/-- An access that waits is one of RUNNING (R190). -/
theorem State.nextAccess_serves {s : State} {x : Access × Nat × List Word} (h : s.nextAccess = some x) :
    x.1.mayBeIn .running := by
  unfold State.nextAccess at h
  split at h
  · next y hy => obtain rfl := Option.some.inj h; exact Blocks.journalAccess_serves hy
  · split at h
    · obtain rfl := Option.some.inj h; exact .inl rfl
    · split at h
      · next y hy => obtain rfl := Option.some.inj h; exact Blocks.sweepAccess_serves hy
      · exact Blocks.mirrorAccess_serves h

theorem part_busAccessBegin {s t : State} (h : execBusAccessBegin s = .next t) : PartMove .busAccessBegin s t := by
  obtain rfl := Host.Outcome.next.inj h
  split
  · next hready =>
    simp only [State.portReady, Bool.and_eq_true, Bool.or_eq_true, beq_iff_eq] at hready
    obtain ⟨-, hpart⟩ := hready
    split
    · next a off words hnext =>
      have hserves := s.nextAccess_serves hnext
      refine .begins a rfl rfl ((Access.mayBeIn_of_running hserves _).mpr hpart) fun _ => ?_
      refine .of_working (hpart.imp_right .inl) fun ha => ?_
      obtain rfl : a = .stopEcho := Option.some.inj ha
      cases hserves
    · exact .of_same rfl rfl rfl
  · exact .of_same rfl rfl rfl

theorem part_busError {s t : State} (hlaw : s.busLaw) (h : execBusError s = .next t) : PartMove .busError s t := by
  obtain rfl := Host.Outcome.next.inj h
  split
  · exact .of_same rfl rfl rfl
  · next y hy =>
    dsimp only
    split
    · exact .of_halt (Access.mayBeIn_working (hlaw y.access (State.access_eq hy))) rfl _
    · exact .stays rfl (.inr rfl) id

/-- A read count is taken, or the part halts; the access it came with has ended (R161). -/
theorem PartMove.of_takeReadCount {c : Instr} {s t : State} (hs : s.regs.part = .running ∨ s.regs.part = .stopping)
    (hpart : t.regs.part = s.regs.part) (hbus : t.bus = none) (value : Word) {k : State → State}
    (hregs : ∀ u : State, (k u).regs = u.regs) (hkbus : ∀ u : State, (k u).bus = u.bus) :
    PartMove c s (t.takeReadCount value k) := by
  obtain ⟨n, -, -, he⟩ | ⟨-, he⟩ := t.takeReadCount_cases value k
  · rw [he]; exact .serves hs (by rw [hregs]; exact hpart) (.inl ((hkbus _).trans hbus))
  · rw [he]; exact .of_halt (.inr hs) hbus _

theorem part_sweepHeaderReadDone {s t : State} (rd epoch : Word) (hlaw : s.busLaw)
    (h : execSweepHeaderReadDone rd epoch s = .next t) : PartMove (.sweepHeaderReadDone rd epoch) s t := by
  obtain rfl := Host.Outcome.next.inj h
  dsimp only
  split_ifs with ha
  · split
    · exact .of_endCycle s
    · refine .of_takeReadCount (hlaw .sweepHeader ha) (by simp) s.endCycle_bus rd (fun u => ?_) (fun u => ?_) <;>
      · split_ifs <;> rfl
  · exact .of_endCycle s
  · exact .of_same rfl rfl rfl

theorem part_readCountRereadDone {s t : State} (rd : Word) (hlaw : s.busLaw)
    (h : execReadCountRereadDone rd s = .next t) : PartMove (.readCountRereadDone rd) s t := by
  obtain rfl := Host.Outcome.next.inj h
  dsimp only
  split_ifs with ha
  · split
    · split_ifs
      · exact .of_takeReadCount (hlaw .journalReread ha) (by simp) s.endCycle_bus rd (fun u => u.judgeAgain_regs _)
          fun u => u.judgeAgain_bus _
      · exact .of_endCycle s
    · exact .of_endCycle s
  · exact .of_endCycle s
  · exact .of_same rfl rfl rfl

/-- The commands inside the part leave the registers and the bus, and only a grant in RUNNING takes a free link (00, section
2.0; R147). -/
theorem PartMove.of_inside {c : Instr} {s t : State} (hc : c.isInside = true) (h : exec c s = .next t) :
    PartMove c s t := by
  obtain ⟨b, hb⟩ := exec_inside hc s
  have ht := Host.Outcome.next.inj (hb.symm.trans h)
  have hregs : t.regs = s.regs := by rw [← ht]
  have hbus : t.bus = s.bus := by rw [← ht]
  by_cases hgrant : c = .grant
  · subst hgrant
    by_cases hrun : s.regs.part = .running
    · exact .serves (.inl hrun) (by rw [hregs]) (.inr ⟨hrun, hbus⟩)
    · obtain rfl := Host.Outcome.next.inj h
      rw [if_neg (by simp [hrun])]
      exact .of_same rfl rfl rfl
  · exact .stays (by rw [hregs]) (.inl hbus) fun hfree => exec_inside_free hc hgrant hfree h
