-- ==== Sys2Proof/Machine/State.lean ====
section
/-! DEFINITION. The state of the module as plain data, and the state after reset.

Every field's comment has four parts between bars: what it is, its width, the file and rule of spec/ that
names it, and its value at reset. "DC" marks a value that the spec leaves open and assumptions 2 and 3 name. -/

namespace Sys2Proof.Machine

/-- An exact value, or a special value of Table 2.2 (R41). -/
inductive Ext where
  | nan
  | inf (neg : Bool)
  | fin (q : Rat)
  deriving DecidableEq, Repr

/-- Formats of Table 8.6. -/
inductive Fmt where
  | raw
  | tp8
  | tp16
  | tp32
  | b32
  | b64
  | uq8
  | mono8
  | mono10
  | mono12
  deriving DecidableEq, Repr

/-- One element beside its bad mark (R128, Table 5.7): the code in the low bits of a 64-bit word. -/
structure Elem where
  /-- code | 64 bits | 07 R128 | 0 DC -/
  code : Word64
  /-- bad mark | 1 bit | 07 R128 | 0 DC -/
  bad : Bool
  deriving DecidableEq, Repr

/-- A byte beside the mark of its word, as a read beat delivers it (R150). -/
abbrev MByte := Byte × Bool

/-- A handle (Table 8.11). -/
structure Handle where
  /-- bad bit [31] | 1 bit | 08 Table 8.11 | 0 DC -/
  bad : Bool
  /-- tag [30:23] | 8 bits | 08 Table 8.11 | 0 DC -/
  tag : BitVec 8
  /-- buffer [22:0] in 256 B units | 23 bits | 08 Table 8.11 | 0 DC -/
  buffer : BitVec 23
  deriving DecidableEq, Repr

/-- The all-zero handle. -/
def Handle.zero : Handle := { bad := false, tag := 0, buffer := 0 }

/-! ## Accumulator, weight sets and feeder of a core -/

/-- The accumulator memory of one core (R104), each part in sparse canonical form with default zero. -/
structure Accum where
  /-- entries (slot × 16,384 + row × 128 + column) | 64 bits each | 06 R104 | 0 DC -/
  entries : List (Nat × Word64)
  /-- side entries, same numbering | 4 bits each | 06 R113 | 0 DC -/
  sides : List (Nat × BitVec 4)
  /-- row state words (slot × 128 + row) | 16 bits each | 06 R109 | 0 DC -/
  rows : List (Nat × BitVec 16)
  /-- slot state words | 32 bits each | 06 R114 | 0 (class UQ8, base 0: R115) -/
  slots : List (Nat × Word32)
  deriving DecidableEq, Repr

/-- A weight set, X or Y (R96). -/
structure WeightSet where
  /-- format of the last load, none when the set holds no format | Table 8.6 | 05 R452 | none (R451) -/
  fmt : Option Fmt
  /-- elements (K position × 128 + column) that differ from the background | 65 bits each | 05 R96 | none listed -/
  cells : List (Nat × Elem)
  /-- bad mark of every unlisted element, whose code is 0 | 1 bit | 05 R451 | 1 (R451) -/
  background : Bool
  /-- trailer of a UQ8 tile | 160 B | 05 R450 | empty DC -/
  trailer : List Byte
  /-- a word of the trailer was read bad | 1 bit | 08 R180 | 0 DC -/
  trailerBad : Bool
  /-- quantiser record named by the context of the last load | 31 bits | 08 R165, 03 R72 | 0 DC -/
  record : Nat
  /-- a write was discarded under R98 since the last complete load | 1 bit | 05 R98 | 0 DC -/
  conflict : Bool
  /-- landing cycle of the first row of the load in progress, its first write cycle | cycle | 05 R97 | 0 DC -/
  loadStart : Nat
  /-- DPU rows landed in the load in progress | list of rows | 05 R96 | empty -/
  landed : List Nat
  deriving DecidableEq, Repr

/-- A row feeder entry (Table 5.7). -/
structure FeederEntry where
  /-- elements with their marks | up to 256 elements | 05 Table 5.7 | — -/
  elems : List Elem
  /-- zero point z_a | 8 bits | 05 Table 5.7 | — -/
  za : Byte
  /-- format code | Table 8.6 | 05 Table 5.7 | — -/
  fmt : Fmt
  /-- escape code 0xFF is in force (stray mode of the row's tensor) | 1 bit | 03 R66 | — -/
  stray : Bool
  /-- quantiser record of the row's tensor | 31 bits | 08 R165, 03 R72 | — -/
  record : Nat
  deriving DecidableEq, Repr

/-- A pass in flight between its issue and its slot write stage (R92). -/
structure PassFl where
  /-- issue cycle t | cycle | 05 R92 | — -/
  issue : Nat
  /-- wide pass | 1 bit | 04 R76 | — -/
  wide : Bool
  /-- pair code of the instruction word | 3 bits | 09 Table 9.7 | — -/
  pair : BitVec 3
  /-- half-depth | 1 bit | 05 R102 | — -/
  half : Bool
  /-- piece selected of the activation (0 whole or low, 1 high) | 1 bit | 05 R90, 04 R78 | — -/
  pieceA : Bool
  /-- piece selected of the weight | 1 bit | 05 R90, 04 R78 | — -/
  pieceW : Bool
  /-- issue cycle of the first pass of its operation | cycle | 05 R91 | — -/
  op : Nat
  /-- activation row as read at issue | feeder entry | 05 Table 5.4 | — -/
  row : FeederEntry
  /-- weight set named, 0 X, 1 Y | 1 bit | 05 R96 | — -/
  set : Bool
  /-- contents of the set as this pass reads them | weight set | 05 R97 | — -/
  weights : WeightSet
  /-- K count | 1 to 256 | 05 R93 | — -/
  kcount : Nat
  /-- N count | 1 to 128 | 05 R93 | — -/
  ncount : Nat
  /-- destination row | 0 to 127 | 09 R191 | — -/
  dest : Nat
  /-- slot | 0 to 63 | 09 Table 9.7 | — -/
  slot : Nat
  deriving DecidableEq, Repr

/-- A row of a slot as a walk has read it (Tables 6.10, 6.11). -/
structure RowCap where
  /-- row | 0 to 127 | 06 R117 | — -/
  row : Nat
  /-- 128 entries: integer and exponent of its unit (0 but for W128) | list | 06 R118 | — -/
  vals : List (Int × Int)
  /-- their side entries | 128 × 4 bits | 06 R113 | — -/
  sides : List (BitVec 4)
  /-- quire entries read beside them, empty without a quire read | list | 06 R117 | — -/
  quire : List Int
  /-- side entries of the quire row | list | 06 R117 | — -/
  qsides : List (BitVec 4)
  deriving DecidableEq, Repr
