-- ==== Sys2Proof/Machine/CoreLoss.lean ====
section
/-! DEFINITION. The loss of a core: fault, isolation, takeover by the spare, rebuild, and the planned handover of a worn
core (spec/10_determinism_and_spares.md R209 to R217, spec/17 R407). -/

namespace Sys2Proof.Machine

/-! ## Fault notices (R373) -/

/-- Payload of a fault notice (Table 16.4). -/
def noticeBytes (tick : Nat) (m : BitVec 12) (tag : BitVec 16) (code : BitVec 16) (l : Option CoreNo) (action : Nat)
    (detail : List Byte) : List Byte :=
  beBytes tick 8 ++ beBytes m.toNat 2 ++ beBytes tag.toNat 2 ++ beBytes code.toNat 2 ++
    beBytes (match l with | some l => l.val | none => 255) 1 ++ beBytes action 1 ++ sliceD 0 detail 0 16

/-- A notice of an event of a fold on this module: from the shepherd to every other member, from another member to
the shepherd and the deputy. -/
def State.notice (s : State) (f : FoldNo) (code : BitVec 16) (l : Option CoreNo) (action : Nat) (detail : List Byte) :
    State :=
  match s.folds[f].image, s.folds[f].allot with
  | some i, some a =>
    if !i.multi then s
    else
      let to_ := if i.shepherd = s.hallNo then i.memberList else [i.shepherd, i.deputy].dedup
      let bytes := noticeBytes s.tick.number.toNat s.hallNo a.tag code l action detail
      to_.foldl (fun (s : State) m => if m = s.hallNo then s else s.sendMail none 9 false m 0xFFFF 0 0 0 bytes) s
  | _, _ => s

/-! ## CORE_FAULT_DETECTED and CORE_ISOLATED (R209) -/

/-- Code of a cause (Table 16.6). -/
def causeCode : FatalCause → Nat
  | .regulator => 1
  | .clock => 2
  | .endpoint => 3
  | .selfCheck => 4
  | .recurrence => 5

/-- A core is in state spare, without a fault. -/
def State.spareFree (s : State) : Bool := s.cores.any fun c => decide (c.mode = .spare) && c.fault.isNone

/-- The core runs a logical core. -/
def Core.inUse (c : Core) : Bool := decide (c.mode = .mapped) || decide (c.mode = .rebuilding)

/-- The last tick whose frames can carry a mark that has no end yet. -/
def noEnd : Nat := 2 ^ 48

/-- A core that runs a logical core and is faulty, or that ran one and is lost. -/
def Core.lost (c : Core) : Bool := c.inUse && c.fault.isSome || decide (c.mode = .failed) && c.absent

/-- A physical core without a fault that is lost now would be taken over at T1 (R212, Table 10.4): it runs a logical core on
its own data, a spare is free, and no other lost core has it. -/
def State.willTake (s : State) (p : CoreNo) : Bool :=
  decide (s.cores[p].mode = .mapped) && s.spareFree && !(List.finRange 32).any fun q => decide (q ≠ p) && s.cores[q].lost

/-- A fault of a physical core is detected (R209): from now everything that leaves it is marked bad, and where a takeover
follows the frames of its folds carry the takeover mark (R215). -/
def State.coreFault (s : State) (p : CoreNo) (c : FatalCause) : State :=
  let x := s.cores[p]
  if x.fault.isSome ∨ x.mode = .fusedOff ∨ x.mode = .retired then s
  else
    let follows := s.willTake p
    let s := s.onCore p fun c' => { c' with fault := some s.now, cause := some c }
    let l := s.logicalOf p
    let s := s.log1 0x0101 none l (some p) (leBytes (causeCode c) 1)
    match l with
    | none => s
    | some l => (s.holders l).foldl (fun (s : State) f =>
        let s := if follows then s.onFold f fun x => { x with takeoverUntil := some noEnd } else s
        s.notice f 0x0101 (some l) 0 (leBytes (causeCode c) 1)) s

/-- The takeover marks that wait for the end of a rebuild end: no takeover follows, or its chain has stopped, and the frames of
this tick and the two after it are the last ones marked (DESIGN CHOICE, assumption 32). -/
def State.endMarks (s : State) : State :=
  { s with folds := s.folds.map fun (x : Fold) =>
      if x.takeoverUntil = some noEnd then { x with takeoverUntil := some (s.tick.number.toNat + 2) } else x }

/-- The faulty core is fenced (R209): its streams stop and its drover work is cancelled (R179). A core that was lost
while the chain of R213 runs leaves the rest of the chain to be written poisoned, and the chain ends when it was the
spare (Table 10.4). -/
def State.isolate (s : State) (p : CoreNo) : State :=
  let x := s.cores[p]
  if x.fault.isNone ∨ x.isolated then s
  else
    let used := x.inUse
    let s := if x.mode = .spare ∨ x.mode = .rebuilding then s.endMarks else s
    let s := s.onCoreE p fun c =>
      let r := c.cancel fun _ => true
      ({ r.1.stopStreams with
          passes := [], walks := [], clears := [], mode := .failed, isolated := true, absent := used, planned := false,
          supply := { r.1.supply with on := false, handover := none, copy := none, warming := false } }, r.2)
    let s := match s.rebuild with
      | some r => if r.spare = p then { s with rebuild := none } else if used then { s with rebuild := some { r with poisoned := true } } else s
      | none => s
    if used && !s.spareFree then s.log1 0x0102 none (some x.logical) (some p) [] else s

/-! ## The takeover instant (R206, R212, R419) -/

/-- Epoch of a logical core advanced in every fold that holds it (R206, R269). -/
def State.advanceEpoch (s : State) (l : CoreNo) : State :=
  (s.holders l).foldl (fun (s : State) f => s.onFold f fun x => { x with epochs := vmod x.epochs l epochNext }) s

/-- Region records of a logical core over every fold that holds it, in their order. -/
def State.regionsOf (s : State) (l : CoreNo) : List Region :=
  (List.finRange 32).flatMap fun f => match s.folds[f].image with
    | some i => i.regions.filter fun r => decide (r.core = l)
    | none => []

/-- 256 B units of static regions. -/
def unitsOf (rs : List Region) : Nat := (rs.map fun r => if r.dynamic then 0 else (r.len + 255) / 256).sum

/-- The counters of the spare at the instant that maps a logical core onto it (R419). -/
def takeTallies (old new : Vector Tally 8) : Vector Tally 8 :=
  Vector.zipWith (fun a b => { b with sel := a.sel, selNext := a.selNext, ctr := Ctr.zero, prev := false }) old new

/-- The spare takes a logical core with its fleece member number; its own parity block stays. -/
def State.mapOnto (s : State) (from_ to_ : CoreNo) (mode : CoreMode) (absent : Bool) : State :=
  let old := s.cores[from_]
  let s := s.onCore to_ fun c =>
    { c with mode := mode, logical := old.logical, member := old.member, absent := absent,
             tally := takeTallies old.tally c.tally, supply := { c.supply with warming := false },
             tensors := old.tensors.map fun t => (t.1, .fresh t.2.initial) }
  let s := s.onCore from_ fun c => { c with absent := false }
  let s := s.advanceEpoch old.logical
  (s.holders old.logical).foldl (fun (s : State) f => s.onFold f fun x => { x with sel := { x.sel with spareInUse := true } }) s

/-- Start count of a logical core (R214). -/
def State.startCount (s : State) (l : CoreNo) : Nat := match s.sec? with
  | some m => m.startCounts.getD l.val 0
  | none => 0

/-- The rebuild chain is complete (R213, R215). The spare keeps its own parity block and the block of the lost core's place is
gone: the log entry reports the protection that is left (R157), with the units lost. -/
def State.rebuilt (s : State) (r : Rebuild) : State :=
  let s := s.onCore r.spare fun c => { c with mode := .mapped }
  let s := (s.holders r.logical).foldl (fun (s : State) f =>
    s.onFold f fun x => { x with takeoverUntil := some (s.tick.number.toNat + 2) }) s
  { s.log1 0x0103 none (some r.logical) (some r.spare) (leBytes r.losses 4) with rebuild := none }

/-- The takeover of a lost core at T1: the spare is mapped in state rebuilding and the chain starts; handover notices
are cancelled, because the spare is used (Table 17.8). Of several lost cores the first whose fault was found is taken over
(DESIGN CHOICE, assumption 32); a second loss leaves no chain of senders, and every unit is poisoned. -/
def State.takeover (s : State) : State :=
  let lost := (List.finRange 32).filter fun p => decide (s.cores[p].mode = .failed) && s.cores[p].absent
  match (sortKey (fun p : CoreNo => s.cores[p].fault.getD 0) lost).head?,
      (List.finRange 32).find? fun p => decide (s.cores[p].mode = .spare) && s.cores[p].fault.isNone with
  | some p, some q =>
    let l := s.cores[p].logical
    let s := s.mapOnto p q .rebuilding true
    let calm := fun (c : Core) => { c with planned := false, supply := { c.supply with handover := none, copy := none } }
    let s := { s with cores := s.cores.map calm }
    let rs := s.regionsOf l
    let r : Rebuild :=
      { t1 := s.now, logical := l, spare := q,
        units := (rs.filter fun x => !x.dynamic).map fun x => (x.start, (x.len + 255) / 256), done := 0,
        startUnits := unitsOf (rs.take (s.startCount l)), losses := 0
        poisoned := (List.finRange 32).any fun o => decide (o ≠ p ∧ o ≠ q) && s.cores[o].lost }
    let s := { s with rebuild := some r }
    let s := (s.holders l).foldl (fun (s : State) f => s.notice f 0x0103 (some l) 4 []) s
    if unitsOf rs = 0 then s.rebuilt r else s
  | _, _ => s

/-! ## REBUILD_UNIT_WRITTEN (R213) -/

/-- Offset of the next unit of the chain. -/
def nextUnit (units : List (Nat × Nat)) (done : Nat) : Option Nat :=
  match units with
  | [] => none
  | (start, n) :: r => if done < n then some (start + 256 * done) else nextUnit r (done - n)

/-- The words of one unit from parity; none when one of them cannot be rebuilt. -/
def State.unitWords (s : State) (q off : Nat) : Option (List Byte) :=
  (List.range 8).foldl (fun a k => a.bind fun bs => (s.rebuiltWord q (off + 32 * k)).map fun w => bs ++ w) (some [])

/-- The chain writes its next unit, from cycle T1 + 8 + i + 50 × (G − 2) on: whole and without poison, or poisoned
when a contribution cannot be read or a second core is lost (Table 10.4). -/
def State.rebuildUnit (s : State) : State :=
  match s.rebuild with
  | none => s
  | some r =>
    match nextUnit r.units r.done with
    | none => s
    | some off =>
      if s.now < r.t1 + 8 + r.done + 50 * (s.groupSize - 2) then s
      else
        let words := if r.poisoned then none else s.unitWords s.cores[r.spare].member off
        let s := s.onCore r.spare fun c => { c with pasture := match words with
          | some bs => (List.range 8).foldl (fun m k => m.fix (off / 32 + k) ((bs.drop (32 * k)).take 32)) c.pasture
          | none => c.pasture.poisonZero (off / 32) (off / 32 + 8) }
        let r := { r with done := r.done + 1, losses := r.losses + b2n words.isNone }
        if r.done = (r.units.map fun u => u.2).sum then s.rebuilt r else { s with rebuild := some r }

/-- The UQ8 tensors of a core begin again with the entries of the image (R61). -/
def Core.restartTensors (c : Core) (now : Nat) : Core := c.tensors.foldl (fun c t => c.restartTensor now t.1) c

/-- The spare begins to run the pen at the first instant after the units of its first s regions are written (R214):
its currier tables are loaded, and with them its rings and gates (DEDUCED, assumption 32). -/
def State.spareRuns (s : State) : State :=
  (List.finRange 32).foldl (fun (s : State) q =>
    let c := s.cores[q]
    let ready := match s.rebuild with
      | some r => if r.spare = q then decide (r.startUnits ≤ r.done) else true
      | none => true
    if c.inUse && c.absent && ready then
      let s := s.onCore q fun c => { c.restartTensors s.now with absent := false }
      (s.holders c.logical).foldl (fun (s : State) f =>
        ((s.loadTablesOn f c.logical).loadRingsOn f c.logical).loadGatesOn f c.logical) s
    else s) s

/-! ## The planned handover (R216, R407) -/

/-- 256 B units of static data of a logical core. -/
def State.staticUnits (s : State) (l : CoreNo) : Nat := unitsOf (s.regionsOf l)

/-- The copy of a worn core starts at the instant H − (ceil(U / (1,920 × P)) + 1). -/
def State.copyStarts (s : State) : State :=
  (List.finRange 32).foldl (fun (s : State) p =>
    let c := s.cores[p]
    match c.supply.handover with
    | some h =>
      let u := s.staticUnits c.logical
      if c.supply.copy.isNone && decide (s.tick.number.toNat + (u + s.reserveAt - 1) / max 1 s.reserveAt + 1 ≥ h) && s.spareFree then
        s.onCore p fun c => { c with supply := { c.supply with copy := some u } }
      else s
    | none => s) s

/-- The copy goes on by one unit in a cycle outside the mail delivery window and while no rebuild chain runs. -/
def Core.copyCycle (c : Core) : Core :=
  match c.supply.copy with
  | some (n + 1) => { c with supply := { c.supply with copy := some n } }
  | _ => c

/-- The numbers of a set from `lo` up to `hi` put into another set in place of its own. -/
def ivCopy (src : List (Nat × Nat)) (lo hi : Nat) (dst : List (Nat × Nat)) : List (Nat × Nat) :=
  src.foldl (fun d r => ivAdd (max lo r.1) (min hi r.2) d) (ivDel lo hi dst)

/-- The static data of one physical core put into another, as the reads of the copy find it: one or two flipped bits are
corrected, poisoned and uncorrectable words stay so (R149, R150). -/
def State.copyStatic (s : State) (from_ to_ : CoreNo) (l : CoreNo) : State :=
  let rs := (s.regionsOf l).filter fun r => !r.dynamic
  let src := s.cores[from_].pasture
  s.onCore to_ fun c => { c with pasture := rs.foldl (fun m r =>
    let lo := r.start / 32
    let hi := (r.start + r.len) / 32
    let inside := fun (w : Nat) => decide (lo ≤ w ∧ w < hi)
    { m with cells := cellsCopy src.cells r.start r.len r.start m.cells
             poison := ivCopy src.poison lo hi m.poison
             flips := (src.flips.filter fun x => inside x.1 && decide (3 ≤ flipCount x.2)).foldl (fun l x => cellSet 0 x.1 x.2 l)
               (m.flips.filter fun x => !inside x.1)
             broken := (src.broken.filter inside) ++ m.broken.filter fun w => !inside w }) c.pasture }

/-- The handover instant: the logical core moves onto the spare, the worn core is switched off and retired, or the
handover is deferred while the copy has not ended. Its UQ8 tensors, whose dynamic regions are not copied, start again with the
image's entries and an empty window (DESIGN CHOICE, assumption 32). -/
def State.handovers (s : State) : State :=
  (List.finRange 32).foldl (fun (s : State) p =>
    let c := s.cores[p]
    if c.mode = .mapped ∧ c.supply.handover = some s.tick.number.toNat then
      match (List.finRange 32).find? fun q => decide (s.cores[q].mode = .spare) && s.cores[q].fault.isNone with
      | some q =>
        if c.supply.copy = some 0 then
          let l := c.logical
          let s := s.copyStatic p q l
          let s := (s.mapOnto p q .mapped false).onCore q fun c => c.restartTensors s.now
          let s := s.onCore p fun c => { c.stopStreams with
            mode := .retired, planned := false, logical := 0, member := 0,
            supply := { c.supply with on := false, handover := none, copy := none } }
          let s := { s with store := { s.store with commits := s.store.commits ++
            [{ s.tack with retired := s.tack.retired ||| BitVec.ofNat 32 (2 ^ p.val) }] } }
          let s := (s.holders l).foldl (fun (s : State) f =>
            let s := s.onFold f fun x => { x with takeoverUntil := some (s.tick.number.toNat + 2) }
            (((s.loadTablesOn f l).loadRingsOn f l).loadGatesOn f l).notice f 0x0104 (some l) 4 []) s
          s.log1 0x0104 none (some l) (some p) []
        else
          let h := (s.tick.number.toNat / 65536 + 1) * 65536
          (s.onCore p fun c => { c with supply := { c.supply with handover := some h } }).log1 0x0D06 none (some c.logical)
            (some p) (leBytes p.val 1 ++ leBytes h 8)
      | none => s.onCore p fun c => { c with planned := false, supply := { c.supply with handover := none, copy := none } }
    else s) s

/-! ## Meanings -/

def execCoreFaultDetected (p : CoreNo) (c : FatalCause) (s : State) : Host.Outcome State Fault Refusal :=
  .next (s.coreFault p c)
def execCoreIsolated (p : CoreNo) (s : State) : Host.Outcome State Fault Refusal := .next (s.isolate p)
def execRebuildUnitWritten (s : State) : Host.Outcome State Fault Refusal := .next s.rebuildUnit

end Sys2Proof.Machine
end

§ §

#### Exercise prompt:
Print exactly the lines of the listing above starting at the line containing "structure FeederEntry where" and ending at the line containing "structure RowCap where", both included.

#### Exercise output:
structure FeederEntry where
  /-- elements with their marks | up to 256 elements | 05 Table 5.7 | — -/
  elems : List Elem
  /-- zero point z_a | 8 bits | 05 Table 5.7 | — -/
  za : Byte
  /-- format code | Table 8.6 | 05 Table 5.7 | — -/
  fmt : Fmt
  /-- escape code 0xFF is in force (stray mode of the row's tensor) | 1 bit | 03 R66 | — -/
  stray : Bool
  /-- quantiser record of the row's tensor | 31 bits | 08 R165, 03 R72 | — -/
  record : Nat
  deriving DecidableEq, Repr

/-- A pass in flight between its issue and its slot write stage (R92). -/
structure PassFl where
  /-- issue cycle t | cycle | 05 R92 | — -/
  issue : Nat
  /-- wide pass | 1 bit | 04 R76 | — -/
  wide : Bool
  /-- pair code of the instruction word | 3 bits | 09 Table 9.7 | — -/
  pair : BitVec 3
  /-- half-depth | 1 bit | 05 R102 | — -/
  half : Bool
  /-- piece selected of the activation (0 whole or low, 1 high) | 1 bit | 05 R90, 04 R78 | — -/
  pieceA : Bool
  /-- piece selected of the weight | 1 bit | 05 R90, 04 R78 | — -/
  pieceW : Bool
  /-- issue cycle of the first pass of its operation | cycle | 05 R91 | — -/
  op : Nat
  /-- activation row as read at issue | feeder entry | 05 Table 5.4 | — -/
  row : FeederEntry
  /-- weight set named, 0 X, 1 Y | 1 bit | 05 R96 | — -/
  set : Bool
  /-- contents of the set as this pass reads them | weight set | 05 R97 | — -/
  weights : WeightSet
  /-- K count | 1 to 256 | 05 R93 | — -/
  kcount : Nat
  /-- N count | 1 to 128 | 05 R93 | — -/
  ncount : Nat
  /-- destination row | 0 to 127 | 09 R191 | — -/
  dest : Nat
  /-- slot | 0 to 63 | 09 Table 9.7 | — -/
  slot : Nat
  deriving DecidableEq, Repr

/-- A row of a slot as a walk has read it (Tables 6.10, 6.11). -/
structure RowCap where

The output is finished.